# My mom's "pets" (warning, lots of photos)



## Heather (Dec 30, 2006)

We see these guys every day, but this is the first time I've seen them all puffed out. 

5 males after 1 female. Poor ole girl.


----------



## Marco (Dec 30, 2006)

nice turkeys how many did your mom have before thanksgiving? oke:


----------



## SlipperFan (Dec 30, 2006)

Can you get very close to them? The wild turkeys that occasionally go across our back yard flee if they see anyone hundreds of yards away.


----------



## Barbara (Dec 30, 2006)

That is pretty neat. I love wildlife. We have wild turkey around here, but we don't see much of them. Very shy. Thanks for sharing Heather.

Barbara


----------



## Heather (Dec 30, 2006)

I was within about 6 feet of them, but with them being "into" you-know-who (if ya catch my drift) I was reticent to get much closer.
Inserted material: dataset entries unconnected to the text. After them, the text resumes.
/-- R63: every byte but 0x00, 0x21, 0xAF and 0xC3 is unsupported, 252 of them, 0xFF and 0xCB among them; decoding one gives
`Unsupported(op)` and the FSM halts with UnsupportedOpcodeError. -/
def Obligations.UnsupportedBytesHalt : Prop :=
  (∀ op : Byte, lookup op = none ↔ op ≠ 0x00#8 ∧ op ≠ 0x21#8 ∧ op ≠ 0xAF#8 ∧ op ≠ 0xC3#8) ∧
    ((List.range 256).filter fun n => (lookup (trunc8 n)).isNone).length = 252 ∧
    lookup 0xFF#8 = none ∧ lookup 0xCB#8 = none ∧
    (∀ (op : Byte) (b1 b2 : Option Byte), lookup op = none → decode op b1 b2 = .error (.unsupportedOpcode op)) ∧
    ∀ s : State,
      s.fsm = .running → lookup (s.mem.load s.pc) = none →
        step s = .next (s.raise (.unsupportedOpcode (s.mem.load s.pc) s.pc))

/-- A candidate byte is read where its address is at most 0xFFFF and absent otherwise, and under `wrap` it is read at the
truncated address (30_encoding.md, section 4); a width-0 opcode decodes whatever the candidates are, and an absent byte that a
width-2 opcode consumes is reported, the lower first (the operand check of 40_fetch_decode_execute.md, section 2). That it is
the decoder that makes this check, and refuses, is the model's reading (log 8). -/
def Obligations.CandidatesAreReadOrAbsent : Prop :=
  (∀ (s : State) (k : Nat),
    candidate .fault s k =
        (if s.pc.toNat + k ≤ 0xFFFF then some (s.mem.load (trunc16 (s.pc.toNat + k))) else none) ∧
      candidate .wrap s k = some (s.mem.load (trunc16 (s.pc.toNat + k)))) ∧
    (∀ b1 b2 : Option Byte, decode 0x00#8 b1 b2 = .ok .nop ∧ decode 0xAF#8 b1 b2 = .ok .xorA) ∧
    (∀ (op : Byte) (b2 : Option Byte), op = 0xC3#8 ∨ op = 0x21#8 → decode op none b2 = .error (.absentOperand op 1)) ∧
    (∀ (op b1 : Byte), op = 0xC3#8 ∨ op = 0x21#8 → decode op (some b1) none = .error (.absentOperand op 2)) ∧
    ∀ (d : Descriptor) (b1 b2 : Option Byte),
      (absentOperand d.width b1 b2 = some 1 ↔ 1 ≤ (d.width : Nat) ∧ b1 = none) ∧
        (absentOperand d.width b1 b2 = some 2 ↔ (d.width : Nat) = 2 ∧ b1 ≠ none ∧ b2 = none)

/-! ## The instructions -/

/-- R86 NOP: encoded as the one byte 0x00 and decoded from it whatever follows; no effect but PC, which advances by 1; at
0xFFFF AddressRangeError (D6) and no other error. -/
def Obligations.NopAdvancesPcOnly : Prop :=
  encode .nop = [0x00#8] ∧ (∀ b1 b2 : Option Byte, decode 0x00#8 b1 b2 = .ok .nop) ∧
    ∀ s : State,
      (s.pc ≠ 0xFFFF#16 → exec .nop s = .next { s with pc := s.pc + 1 }) ∧
        (s.pc = 0xFFFF#16 →
          exec .nop s = .next { s with fsm := .halted (.addressRange 0x00#8 0xFFFF#16 0x10000) })

/-- R87 JP a16: encoded opcode, low byte, high byte; PC becomes the target, wherever it is taken from, and nothing else
changes; AddressRangeError at 0xFFFE and 0xFFFF (D7); at 0xFFFD it succeeds. -/
def Obligations.JumpSetsPcOnly : Prop :=
  ∀ target : Word,
    encode (.jpA16 target) = [0xC3#8, target.extractLsb' 0 8, target.extractLsb' 8 8] ∧
      (∀ b1 b2 : Byte, decode 0xC3#8 (some b1) (some b2) = .ok (.jpA16 (zext16 b1 ||| (zext16 b2 <<< 8)))) ∧
      ∀ s : State,
        (s.pc.toNat ≤ 0xFFFD → exec (.jpA16 target) s = .next { s with pc := target }) ∧
          (s.pc = 0xFFFE#16 ∨ s.pc = 0xFFFF#16 →
            exec (.jpA16 target) s = .next { s with fsm := .halted (.addressRange 0xC3#8 s.pc 0x10000) })

/-- R91 XOR A: encoded as the one byte 0xAF; the ALU's XOR of A with itself, so A becomes 0x00 and the flags Z = 1,
N = H = C = 0 whatever they were, and PC advances by 1; at 0xFFFF AddressRangeError (D6) with A and the flags kept. -/
def Obligations.XorAClearsAccumulator : Prop :=
  encode .xorA = [0xAF#8] ∧ (∀ b1 b2 : Option Byte, decode 0xAF#8 b1 b2 = .ok .xorA) ∧
    (∀ a : Byte, alu .xor a a = ⟨0x00#8, ⟨true, true, true, true⟩, ⟨true, false, false, false⟩⟩) ∧
    ∀ s : State,
      (s.pc ≠ 0xFFFF#16 →
        exec .xorA s =
          .next { s with a := 0x00#8, zf := true, nf := false, hf := false, cf := false, pc := s.pc + 1 }) ∧
        (s.pc = 0xFFFF#16 →
          exec .xorA s = .next { s with fsm := .halted (.addressRange 0xAF#8 0xFFFF#16 0x10000) })

/-- R93 LD HL,d16: encoded opcode, low byte, high byte; H takes bits 15..8 and L bits 7..0 of `v`, PC advances by 3, nothing
else changes; AddressRangeError at 0xFFFD, 0xFFFE and 0xFFFF (D6, D7) with H and L kept. -/
def Obligations.LoadHLSetsPair : Prop :=
  ∀ v : Word,
    encode (.ldHlD16 v) = [0x21#8, v.extractLsb' 0 8, v.extractLsb' 8 8] ∧
      (∀ b1 b2 : Byte, decode 0x21#8 (some b1) (some b2) = .ok (.ldHlD16 (zext16 b1 ||| (zext16 b2 <<< 8)))) ∧
      ∀ s : State,
        (s.pc.toNat ≤ 0xFFFC →
          exec (.ldHlD16 v) s =
            .next { s with h := v.extractLsb' 8 8, l := v.extractLsb' 0 8, pc := s.pc + 3 }) ∧
          (s.pc = 0xFFFD#16 ∨ s.pc = 0xFFFE#16 ∨ s.pc = 0xFFFF#16 →
            exec (.ldHlD16 v) s = .next { s with fsm := .halted (.addressRange 0x21#8 s.pc 0x10000) })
They are quite tame; they pay no attention to the dog if she is out when they are. They were gobbling like crazy too!

Every day, one of them keeps taking the fake berries out of my mother's x-mas greenery display. It's the only fake thing in the bucket, and that turkey is determined to eat them, and when it cannot, it throws all three sprigs of them all over the yard. It's pretty amusing.


----------



## Barbara (Dec 31, 2006)

Birds are just too funny. Very interesting story, its probably the bright colour of the berries that attracks them. 
Barb


----------